The Ukrainian folk band Yagody is making its third tour of the United States, including its first stop in Pittsburgh later this month.

Yagody — which translates to “berries” — will perform April 9 at City Winery Pittsburgh in the Strip District.

The band’s mission is to preserve, as well as move forward, Ukrainian folk traditions. Founded by Zoryana Dybovska and including Vasylyna Voloshyn, Nadiia Parashchuk and Tetyana Voitiv, the group toured New Mexico and the northwest last spring, with another northwest tour in January.

In a Zoom call in March from Poland, Dybovska and manager Viktor Lykhodko, who translated, spoke with TribLive about music in tough times, their live show, the group’s latest single and more. Find a transcript of the conversation, edited for clarity and length, below.

Is it difficult to launch an international tour from Ukraine?

Lykhodko: I can answer, because I’m organizing. It’s really not easy. But during four years of war, we do not feel comfortable about, but have an understanding of, how to do that because just to get the visas, we must go through the border. And if the men don’t have permission to cross the border, we have to apply for the special permission to the Minister of Culture and point to the exact borderline where they will cross the border. So even getting the visa, it’s a real issue because the visa department in the U.S. Embassy in Kiev, the capital of Ukraine, doesn’t work. So we have to go to Warsaw, the nearest capital where we can receive American visas. So it will take about eight, nine hours with the border waiting from Lviv to Warsaw and back there. It’s about 24 hours we spend, and a lot of money, just to get the visa, and every time we need to go to the airport, somewhere to fly, it’s really not easy. But what else can we do?
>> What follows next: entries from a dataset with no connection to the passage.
-- ==== Sys2Proof/Laws/Memory.lean ====
section
/-! SUPPORT. The memories: every operation keeps their canonical form, a byte that is written reads back, and every other byte reads as
before. -/

namespace Sys2Proof.Machine

/-- The canonical form, one cell at a time. -/
theorem Cells.ok_cons (d : Option Byte) (c : Host.Cell) (m : Cells) :
    Cells.ok d (c :: m) = true ↔ d ≠ some c.2 ∧ Cells.ok d m = true ∧ ∀ x ∈ m, c.1 < x.1 := by
  induction m generalizing c with
  | nil => obtain ⟨a, v⟩ := c; simp [Cells.ok]
  | cons y r ih =>
    obtain ⟨a, v⟩ := c
    obtain ⟨b, w⟩ := y
    have hy := ih (b, w)
    simp only [Cells.ok, Bool.and_eq_true, decide_eq_true_eq, bne_iff_ne, ne_eq]
    constructor
    · rintro ⟨⟨h1, h2⟩, h3⟩
      refine ⟨h2, h3, fun x hx => ?_⟩
      rcases List.mem_cons.mp hx with rfl | hx
      · exact h1
      · exact lt_trans h1 ((hy.mp h3).2.2 x hx)
    · rintro ⟨h2, h3, h4⟩
      exact ⟨⟨h4 (b, w) (by simp), h2⟩, h3⟩

/-- Leaving cells out keeps the form. -/
theorem Cells.ok_filter (d : Option Byte) (p : Host.Cell → Bool) (m : Cells) (h : Cells.ok d m = true) :
    Cells.ok d (m.filter p) = true := by
  induction m with
  | nil => simpa using h
  | cons c r ih =>
    rw [Cells.ok_cons] at h
    by_cases hp : p c
    · rw [List.filter_cons_of_pos hp, Cells.ok_cons]
      exact ⟨h.1, ih h.2.1, fun x hx => h.2.2 x (List.mem_of_mem_filter hx)⟩
    · rw [List.filter_cons_of_neg hp]
      exact ih h.2.1

/-- The addresses that a listed byte adds. -/
theorem mem_cellPut (m : Cells) (a : Nat) (v : Byte) (x : Host.Cell) (h : x ∈ cellPut m a v) : x.1 = a ∨ x ∈ m := by
  induction m with
  | nil => simp_all [cellPut]
  | cons c r ih =>
    obtain ⟨k, y⟩ := c
    simp only [cellPut] at h
    split at h
    · rcases List.mem_cons.mp h with rfl | h
      · exact .inl rfl
      · exact .inr h
    · split at h
      · rcases List.mem_cons.mp h with rfl | h
        · exact .inl rfl
        · exact .inr (List.mem_cons_of_mem _ h)
      · rcases List.mem_cons.mp h with rfl | h
        · exact .inr (by simp)
        · rcases ih h with h | h
          · exact .inl h
          · exact .inr (List.mem_cons_of_mem _ h)

theorem cellPut_ok (d : Option Byte) (m : Cells) (a : Nat) (v : Byte) (hv : d ≠ some v) (h : Cells.ok d m = true) :
    Cells.ok d (cellPut m a v) = true := by
  induction m with
  | nil => simpa [cellPut, Cells.ok] using hv
  | cons c r ih =>
    obtain ⟨k, y⟩ := c
    have hc := (Cells.ok_cons d (k, y) r).mp h
    simp only [cellPut]
    split
    · rename_i hlt
      rw [Cells.ok_cons]
      refine ⟨hv, h, fun x hx => ?_⟩
      rcases List.mem_cons.mp hx with rfl | hx
      · exact hlt
      · exact lt_trans hlt (hc.2.2 x hx)
    · split
      · rename_i _ heq
        rw [Cells.ok_cons]
        exact ⟨hv, hc.2.1, fun x hx => heq ▸ hc.2.2 x hx⟩
      · rename_i h1 h2
        rw [Cells.ok_cons]
        refine ⟨hc.1, ih hc.2.1, fun x hx => ?_⟩
        rcases mem_cellPut r a v x hx with h3 | h3
        · simp only [h3]; omega
        · exact hc.2.2 x h3

theorem memPut_ok (d : Option Byte) (m : Cells) (a : Nat) (v : Byte) (h : Cells.ok d m = true) : Cells.ok d (memPut d m a v) = true := by
  unfold memPut
  split
  · exact Cells.ok_filter d _ m h
  · exact cellPut_ok d m a v ‹_› h

theorem memPutAll_ok (d : Option Byte) (m : Cells) (a : Nat) (b : Bytes) (h : Cells.ok d m = true) :
    Cells.ok d (memPutAll d m a b) = true := by
  induction b generalizing m a with
  | nil => exact h
  | cons v r ih => exact ih _ _ (memPut_ok d m a v h)

theorem memClear_ok (d : Option Byte) (m : Cells) (lo hi : Nat) (h : Cells.ok d m = true) : Cells.ok d (memClear m lo hi) = true :=
  Cells.ok_filter d _ m h

/-! ### Reading back -/

theorem cellAt_cellPut (m : Cells) (a b : Nat) (v : Byte) : cellAt (cellPut m a v) b = if b = a then some v else cellAt m b := by
  induction m with
  | nil => simp only [cellPut, cellAt]; split_ifs <;> simp_all
  | cons c r ih =>
    obtain ⟨k, y⟩ := c
    simp only [cellPut]
    split_ifs <;> simp only [cellAt] <;> split_ifs <;> first | rfl | (exfalso; omega) | simp_all only [if_true, if_false]

theorem cellAt_filter (p : Nat → Bool) (m : Cells) (b : Nat) :
    cellAt (m.filter fun c => p c.1) b = if p b then cellAt m b else none := by
  induction m with
  | nil => simp [cellAt]
  | cons c r ih =>
    obtain ⟨k, y⟩ := c
    by_cases hp : p k
    · rw [List.filter_cons_of_pos (by simpa using hp)]
      simp only [cellAt]
      split_ifs with h1 h2 <;> simp_all
    · rw [List.filter_cons_of_neg (by simpa using hp), ih]
      simp only [cellAt]
      split_ifs with h1 h2 <;> simp_all

/-- A byte that is written reads back, and every other byte reads as before. -/
theorem memPut_read (d : Option Byte) (m : Cells) (a b : Nat) (v : Byte) :
    (cellAt (memPut d m a v) b).or d = if b = a then some v else (cellAt m b).or d := by
  unfold memPut
  split_ifs with h1 h2 h3
  · rw [cellDel, cellAt_filter (· != a)]; simp [h1, h2]
  · rw [cellDel, cellAt_filter (· != a)]; simp [h2]
  · rw [cellAt_cellPut]; simp [h3]
  · rw [cellAt_cellPut]; simp [h3]

/-- A run that is written reads back byte by byte, and every byte outside it reads as before. -/
theorem memPutAll_read (d : Option Byte) (m : Cells) (a : Nat) (x : Bytes) (b : Nat) :
    (cellAt (memPutAll d m a x) b).or d = if a ≤ b ∧ b < a + x.length then x[b - a]? else (cellAt m b).or d := by
  induction x generalizing m a with
  | nil =>
    simp only [memPutAll, List.length_nil, Nat.add_zero]
    rw [if_neg (by omega)]
  | cons v r ih =>
    rw [memPutAll, ih, memPut_read]
    simp only [List.length_cons]
    by_cases h : b = a
    · subst h; simp
    · by_cases h1 : a ≤ b ∧ b < a + (r.length + 1)
      · rw [if_pos (by omega), if_pos h1, show b - a = (b - (a + 1)) + 1 by omega, List.getElem?_cons_succ]
      · rw [if_neg (by omega), if_neg h1, if_neg h]

/-! ### The machine's memories -/

/-- The canonical form of every memory, one by one. -/
theorem Memory.wf_iff (m : Mem) : Memory.wf m = true ↔ Cells.ok none m.sram = true ∧ Cells.ok none m.tcm = true ∧
    Cells.ok none m.vis = true ∧ Cells.ok (some 0xFF) m.nvm = true ∧ Cells.ok (some 0) m.dram = true := by
  simp [Memory.wf, and_assoc]

theorem reset_memory_wf : Memory.wf State.reset.mem = true := by decide

theorem sramPut_wf (s : State) (off : Nat) (b : Bytes) (h : Memory.wf s.mem = true) : Memory.wf (sramPut s off b).mem = true := by
  rw [Memory.wf_iff] at *
  exact ⟨memPutAll_ok _ _ _ _ h.1, h.2⟩

theorem tcmPut_wf (s : State) (off : Nat) (b : Bytes) (h : Memory.wf s.mem = true) : Memory.wf (tcmPut s off b).mem = true := by
  rw [Memory.wf_iff] at *
  exact ⟨h.1, memPutAll_ok _ _ _ _ h.2.1, h.2.2⟩

theorem visPut_wf (s : State) (off : Nat) (b : Bytes) (h : Memory.wf s.mem = true) : Memory.wf (visPut s off b).mem = true := by
  rw [Memory.wf_iff] at *
  exact ⟨h.1, h.2.1, memPutAll_ok _ _ _ _ h.2.2.1, h.2.2.2⟩

theorem nvmPut_wf (s : State) (a : Nat) (b : Bytes) (h : Memory.wf s.mem = true) : Memory.wf (nvmPut s a b).mem = true := by
  rw [Memory.wf_iff] at *
  exact ⟨h.1, h.2.1, h.2.2.1, memPutAll_ok _ _ _ _ h.2.2.2.1, h.2.2.2.2⟩

theorem dramPut_wf (s : State) (a : Nat) (b : Bytes) (h : Memory.wf s.mem = true) : Memory.wf (dramPut s a b).mem = true := by
  rw [Memory.wf_iff] at *
  exact ⟨h.1, h.2.1, h.2.2.1, h.2.2.2.1, memPutAll_ok _ _ _ _ h.2.2.2.2⟩

theorem sramLose_wf (s : State) (k : Nat) (h : Memory.wf s.mem = true) : Memory.wf (sramLose s k).mem = true := by
  rw [Memory.wf_iff] at *
  exact ⟨memClear_ok _ _ _ _ h.1, h.2⟩

theorem tcmLose_wf (s : State) (h : Memory.wf s.mem = true) : Memory.wf (tcmLose s).mem = true := by
  rw [Memory.wf_iff] at *
  exact ⟨h.1, rfl, h.2.2⟩

theorem visLose_wf (s : State) (h : Memory.wf s.mem = true) : Memory.wf (visLose s).mem = true := by
  rw [Memory.wf_iff] at *
  exact ⟨h.1, h.2.1, rfl, h.2.2.2⟩

end Sys2Proof.Machine
end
How do you think playing music during these tough times helps?

Dybovska: Music and art are about the energy and changing the energy between people. Always during the tours, the main aim and goal is to show our culture to people all over the world and to show that Ukrainians are different from Russians, and that’s not a comparable culture and attitude. It’s completely different things, a different way of art. I was really surprised, and the whole band was surprised, how United States people and citizens in different cities and small towns and big cities are supporting Ukrainians and Ukraine. We were really surprised because we toured in Europe during the last three, four years, but we couldn’t believe that so far from Ukraine, so far from Europe, over the ocean, a lot of people support so much and so sincerely, and that’s touched me a lot.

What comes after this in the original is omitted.